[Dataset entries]
━━━━━━━━━━━━━━━━━━━━
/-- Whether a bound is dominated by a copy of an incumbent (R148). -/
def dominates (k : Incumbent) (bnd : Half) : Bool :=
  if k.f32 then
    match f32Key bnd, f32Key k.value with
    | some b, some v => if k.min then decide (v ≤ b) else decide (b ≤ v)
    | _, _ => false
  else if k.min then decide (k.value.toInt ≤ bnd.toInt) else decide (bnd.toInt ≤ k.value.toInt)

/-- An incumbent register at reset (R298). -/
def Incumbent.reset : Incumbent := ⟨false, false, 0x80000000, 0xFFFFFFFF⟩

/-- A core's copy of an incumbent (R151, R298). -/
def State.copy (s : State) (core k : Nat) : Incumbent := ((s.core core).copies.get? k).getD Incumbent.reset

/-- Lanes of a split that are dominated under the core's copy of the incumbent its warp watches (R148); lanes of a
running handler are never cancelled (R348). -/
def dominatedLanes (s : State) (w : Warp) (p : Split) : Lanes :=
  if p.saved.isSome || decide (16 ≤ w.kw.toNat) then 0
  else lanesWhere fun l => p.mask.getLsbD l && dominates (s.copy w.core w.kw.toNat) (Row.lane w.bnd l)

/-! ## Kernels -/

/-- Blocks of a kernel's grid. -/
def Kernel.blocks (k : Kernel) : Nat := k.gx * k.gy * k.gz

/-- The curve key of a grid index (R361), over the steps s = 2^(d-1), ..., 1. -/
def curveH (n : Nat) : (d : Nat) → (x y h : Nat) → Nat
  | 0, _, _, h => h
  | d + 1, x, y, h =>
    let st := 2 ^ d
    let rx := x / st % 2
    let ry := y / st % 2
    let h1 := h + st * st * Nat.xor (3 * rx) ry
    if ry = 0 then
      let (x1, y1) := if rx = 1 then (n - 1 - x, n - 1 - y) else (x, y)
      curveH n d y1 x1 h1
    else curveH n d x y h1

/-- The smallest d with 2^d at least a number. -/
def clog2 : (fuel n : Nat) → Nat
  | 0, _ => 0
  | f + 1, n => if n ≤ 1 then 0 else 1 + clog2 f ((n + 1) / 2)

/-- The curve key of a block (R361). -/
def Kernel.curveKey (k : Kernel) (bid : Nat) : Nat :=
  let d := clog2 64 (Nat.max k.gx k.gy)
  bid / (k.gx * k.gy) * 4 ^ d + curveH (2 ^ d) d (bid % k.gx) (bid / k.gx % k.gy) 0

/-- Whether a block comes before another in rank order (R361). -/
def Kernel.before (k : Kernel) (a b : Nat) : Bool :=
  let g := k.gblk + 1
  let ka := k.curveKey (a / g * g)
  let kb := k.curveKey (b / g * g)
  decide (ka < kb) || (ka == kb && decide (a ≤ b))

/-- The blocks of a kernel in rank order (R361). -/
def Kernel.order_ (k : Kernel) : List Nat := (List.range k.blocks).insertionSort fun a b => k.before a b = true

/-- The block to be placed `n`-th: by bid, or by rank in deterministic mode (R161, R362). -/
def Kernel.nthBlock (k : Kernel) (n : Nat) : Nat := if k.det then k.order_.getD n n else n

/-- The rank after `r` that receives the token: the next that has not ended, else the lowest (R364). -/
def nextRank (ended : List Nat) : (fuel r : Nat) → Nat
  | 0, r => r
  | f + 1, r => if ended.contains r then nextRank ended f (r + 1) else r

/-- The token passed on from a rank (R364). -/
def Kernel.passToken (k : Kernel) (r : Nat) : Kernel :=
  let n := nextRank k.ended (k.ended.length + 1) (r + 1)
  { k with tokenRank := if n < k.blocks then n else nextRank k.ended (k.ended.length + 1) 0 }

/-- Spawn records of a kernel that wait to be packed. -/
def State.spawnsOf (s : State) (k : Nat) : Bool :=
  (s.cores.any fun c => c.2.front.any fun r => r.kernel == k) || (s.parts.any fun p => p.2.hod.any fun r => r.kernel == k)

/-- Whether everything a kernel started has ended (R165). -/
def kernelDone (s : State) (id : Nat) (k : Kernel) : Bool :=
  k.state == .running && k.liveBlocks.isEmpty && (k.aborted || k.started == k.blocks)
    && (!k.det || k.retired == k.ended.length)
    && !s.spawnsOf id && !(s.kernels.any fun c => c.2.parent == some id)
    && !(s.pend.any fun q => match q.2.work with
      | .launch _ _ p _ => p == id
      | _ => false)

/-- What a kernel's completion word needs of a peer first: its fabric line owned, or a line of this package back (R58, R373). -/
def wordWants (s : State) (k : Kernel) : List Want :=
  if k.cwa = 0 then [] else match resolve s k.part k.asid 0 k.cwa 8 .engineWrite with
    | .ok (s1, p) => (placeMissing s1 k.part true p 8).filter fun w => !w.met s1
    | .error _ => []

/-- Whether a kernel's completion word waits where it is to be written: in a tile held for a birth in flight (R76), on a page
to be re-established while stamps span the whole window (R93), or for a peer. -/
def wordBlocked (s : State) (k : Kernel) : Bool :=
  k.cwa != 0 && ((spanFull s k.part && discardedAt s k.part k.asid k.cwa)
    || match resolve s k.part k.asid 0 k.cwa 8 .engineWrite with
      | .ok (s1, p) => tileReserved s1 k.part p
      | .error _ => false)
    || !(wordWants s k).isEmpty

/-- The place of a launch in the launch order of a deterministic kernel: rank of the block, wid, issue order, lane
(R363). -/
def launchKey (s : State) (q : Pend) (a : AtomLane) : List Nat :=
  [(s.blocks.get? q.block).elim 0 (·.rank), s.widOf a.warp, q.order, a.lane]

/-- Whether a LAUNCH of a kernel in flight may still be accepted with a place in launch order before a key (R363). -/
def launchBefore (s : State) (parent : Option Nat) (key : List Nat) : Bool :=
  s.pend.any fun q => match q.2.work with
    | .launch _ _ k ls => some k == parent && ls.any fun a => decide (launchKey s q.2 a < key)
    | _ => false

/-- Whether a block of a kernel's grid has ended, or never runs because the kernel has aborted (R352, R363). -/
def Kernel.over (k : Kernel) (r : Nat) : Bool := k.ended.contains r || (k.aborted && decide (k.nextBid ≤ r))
━━━━━━━━━━━━━━━━━━━━
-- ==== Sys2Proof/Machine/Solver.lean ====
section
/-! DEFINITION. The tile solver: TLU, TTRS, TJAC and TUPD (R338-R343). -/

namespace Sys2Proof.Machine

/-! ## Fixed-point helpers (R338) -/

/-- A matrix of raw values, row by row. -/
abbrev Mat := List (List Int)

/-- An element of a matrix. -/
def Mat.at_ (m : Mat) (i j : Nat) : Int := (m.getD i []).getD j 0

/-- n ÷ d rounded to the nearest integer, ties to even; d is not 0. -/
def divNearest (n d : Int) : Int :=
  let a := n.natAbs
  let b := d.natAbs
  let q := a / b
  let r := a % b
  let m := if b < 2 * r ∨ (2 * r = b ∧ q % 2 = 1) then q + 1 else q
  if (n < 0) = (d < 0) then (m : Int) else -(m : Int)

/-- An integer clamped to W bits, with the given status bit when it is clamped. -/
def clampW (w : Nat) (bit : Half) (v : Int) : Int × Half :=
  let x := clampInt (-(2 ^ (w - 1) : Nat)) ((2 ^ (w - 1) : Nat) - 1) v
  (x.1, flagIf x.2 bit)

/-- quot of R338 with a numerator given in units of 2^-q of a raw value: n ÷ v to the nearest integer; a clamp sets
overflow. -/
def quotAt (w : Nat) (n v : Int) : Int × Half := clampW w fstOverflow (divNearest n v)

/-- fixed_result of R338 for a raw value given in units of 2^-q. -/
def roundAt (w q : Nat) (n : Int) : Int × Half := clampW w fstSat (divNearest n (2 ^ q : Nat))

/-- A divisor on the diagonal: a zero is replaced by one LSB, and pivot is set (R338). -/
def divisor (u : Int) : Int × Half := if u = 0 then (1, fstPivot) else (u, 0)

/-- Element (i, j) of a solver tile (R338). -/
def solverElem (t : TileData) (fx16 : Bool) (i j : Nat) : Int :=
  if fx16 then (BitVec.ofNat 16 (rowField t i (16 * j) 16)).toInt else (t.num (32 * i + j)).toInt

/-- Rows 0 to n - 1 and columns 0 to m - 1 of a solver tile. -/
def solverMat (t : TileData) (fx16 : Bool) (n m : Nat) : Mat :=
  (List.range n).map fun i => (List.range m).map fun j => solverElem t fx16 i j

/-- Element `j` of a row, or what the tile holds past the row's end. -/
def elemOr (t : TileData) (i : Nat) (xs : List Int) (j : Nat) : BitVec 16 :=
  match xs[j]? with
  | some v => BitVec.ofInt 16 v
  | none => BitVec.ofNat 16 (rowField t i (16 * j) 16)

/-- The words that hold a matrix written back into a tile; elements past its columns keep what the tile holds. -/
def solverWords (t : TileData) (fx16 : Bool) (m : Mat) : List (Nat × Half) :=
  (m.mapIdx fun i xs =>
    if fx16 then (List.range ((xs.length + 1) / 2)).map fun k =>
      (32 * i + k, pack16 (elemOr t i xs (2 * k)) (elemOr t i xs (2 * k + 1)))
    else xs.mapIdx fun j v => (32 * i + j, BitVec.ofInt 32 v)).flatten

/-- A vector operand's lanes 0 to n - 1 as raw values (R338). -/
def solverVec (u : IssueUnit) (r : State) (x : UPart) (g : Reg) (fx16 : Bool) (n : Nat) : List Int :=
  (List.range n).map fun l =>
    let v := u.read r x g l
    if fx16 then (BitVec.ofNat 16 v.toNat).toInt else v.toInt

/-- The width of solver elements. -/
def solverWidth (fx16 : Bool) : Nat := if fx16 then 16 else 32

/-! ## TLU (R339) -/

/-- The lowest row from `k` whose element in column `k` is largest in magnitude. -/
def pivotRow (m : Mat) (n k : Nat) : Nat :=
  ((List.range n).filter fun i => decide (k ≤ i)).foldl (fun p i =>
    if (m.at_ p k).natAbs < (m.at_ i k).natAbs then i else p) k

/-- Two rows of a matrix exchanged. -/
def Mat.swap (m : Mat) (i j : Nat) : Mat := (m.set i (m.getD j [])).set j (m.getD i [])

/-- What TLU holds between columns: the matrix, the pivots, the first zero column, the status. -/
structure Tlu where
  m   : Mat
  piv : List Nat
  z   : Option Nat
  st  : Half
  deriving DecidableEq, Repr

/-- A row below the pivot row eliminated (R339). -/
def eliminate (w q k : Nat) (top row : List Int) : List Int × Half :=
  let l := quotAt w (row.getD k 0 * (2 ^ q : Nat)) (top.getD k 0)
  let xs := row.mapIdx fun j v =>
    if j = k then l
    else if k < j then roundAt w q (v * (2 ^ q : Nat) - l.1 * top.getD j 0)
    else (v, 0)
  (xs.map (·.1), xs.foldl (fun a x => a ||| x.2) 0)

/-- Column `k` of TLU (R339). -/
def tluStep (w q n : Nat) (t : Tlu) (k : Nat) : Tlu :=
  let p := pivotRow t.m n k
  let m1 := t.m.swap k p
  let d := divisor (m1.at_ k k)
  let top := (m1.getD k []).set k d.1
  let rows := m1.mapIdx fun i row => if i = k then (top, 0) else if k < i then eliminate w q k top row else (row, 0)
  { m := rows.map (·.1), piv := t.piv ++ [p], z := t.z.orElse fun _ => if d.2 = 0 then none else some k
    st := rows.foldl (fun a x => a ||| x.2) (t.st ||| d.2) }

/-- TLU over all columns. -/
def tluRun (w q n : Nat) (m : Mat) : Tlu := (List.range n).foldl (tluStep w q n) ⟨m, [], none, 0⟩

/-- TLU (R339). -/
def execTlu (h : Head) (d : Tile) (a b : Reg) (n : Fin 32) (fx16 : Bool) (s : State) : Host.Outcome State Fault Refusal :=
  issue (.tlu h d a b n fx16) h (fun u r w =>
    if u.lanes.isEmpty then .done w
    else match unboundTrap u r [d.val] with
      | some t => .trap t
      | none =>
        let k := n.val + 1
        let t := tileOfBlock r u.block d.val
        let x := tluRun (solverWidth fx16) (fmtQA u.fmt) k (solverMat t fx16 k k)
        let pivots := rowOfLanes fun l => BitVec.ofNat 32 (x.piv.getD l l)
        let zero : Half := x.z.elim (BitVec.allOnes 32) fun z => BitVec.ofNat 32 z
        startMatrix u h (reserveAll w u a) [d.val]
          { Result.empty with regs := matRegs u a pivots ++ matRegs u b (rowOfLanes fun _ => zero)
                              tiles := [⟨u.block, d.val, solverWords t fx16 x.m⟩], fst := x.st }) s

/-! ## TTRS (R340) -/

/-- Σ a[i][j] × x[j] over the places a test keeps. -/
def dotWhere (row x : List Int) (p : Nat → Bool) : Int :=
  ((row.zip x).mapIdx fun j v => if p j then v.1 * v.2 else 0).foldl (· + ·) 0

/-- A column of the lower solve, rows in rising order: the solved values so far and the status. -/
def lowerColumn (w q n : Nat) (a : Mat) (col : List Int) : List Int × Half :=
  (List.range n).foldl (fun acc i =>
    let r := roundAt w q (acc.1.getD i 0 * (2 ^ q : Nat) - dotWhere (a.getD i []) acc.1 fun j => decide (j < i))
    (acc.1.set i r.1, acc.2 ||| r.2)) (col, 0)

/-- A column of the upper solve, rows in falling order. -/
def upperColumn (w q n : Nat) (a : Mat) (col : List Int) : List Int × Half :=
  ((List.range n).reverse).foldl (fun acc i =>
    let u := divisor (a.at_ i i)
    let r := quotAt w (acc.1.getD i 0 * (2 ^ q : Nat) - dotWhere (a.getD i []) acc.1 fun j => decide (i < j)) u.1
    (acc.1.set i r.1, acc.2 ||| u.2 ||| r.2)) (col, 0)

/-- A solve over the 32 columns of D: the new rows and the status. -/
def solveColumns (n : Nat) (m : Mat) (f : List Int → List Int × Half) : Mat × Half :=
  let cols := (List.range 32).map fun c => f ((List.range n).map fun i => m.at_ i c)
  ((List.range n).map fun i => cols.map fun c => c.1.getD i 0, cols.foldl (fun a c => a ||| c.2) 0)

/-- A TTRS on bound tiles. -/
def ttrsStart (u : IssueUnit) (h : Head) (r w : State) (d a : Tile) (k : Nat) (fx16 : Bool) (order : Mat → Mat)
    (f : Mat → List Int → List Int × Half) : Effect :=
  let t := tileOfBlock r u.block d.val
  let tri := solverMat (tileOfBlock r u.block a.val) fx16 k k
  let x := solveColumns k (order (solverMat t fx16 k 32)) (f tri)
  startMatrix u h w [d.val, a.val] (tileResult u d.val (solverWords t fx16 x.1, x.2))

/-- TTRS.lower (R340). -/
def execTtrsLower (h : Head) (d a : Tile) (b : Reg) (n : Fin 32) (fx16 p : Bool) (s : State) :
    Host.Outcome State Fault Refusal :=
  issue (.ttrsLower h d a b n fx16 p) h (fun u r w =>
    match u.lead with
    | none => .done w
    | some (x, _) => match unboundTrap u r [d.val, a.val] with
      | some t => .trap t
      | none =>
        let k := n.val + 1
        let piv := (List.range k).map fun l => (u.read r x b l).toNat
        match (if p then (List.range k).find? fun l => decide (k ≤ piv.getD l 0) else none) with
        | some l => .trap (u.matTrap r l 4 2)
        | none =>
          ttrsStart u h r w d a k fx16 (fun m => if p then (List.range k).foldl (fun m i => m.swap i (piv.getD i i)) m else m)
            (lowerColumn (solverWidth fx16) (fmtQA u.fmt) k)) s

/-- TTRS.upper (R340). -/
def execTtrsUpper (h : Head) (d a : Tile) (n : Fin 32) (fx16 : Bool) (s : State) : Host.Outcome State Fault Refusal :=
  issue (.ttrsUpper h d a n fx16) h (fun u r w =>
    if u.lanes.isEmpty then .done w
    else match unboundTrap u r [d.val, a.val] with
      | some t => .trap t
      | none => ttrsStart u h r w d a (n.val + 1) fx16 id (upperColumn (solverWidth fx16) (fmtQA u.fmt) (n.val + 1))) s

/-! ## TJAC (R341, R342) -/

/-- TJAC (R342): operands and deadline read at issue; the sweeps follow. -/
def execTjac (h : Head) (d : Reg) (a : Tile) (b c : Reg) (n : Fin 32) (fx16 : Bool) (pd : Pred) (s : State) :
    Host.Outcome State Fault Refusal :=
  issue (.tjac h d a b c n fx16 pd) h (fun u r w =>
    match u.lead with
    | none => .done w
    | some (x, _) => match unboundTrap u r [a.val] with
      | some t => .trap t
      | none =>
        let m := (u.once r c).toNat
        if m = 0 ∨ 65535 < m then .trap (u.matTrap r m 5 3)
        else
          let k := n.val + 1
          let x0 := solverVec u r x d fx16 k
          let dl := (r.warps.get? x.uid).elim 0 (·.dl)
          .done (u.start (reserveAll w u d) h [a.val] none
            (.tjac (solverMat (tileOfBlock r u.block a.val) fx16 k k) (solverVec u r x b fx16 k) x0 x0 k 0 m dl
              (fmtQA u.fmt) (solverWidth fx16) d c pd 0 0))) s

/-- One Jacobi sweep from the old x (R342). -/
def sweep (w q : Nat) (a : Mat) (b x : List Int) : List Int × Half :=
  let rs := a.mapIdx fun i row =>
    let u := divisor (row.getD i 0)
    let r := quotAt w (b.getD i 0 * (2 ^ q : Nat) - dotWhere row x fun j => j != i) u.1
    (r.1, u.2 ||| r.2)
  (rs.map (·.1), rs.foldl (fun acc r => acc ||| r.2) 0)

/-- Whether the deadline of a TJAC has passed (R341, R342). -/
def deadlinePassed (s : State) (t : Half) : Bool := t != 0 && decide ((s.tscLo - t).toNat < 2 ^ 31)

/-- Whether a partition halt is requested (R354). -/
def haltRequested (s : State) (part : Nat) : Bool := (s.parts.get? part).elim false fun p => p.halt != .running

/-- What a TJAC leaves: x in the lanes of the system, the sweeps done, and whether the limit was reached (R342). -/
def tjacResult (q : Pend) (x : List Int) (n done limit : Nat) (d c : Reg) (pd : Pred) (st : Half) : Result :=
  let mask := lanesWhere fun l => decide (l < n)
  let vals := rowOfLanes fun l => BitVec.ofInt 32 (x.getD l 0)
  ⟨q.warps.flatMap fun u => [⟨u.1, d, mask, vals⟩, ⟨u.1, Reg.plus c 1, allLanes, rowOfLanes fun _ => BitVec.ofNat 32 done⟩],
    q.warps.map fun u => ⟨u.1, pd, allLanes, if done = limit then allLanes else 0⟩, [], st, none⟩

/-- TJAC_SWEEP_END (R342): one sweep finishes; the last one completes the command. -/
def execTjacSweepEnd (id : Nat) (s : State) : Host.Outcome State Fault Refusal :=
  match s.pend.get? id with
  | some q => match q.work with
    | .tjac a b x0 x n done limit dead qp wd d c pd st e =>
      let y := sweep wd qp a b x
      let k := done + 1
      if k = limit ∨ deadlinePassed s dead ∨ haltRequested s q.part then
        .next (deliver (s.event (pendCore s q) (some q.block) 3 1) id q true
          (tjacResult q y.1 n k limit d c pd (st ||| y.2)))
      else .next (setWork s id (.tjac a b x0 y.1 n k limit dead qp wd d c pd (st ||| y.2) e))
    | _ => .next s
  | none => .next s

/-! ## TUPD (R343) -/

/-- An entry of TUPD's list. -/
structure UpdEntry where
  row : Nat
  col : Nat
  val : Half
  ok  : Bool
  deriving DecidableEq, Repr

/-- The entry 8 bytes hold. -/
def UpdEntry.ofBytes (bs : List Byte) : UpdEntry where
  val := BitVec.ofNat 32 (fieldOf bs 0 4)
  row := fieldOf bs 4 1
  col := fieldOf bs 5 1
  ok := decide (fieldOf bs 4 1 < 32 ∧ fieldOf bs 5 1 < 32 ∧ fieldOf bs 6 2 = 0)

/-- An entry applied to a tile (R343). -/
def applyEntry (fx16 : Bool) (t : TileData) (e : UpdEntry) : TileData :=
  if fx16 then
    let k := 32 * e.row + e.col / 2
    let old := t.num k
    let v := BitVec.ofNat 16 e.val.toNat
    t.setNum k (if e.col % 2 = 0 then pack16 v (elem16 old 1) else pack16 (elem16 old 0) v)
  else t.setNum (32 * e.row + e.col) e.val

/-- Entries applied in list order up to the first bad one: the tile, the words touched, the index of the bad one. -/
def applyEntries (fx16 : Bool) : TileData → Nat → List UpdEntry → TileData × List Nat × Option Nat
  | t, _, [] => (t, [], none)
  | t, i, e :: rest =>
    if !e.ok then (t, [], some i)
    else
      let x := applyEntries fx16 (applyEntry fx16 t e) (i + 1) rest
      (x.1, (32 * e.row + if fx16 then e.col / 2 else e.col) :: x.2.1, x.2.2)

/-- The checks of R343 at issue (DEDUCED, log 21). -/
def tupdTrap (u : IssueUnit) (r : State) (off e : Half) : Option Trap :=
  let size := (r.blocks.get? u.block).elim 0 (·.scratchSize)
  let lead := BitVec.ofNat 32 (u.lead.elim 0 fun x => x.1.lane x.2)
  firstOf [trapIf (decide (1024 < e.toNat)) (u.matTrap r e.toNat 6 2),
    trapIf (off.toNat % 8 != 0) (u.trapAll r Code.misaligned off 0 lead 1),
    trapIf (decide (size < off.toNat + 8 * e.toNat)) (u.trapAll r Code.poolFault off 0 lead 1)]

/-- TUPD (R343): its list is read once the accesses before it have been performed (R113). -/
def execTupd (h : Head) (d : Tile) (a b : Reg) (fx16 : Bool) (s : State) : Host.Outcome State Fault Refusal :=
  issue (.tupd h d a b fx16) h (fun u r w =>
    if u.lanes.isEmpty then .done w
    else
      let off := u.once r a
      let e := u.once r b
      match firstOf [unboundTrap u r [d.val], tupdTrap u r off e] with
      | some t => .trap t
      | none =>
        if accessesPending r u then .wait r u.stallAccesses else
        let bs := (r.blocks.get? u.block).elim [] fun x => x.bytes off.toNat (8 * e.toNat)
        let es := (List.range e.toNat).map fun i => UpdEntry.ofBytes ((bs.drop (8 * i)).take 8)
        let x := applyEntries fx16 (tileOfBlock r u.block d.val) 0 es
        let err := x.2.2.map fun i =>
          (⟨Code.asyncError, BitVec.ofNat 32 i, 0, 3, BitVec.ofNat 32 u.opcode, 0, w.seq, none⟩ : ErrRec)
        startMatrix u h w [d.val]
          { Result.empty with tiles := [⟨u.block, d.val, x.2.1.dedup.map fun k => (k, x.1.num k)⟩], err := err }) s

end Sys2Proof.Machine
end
━━━━━━━━━━━━━━━━━━━━
• _Problem description_: Copy exactly the stretch of data above from the line with "h [a.val] none" through the line with "def deadlinePassed (s", and omit all other lines.

• _Expected output_:
          .done (u.start (reserveAll w u d) h [a.val] none
            (.tjac (solverMat (tileOfBlock r u.block a.val) fx16 k k) (solverVec u r x b fx16 k) x0 x0 k 0 m dl
              (fmtQA u.fmt) (solverWidth fx16) d c pd 0 0))) s

/-- One Jacobi sweep from the old x (R342). -/
def sweep (w q : Nat) (a : Mat) (b x : List Int) : List Int × Half :=
  let rs := a.mapIdx fun i row =>
    let u := divisor (row.getD i 0)
    let r := quotAt w (b.getD i 0 * (2 ^ q : Nat) - dotWhere row x fun j => j != i) u.1
    (r.1, u.2 ||| r.2)
  (rs.map (·.1), rs.foldl (fun acc r => acc ||| r.2) 0)

/-- Whether the deadline of a TJAC has passed (R341, R342). -/
def deadlinePassed (s : State) (t : Half) : Bool := t != 0 && decide ((s.tscLo - t).toNat < 2 ^ 31)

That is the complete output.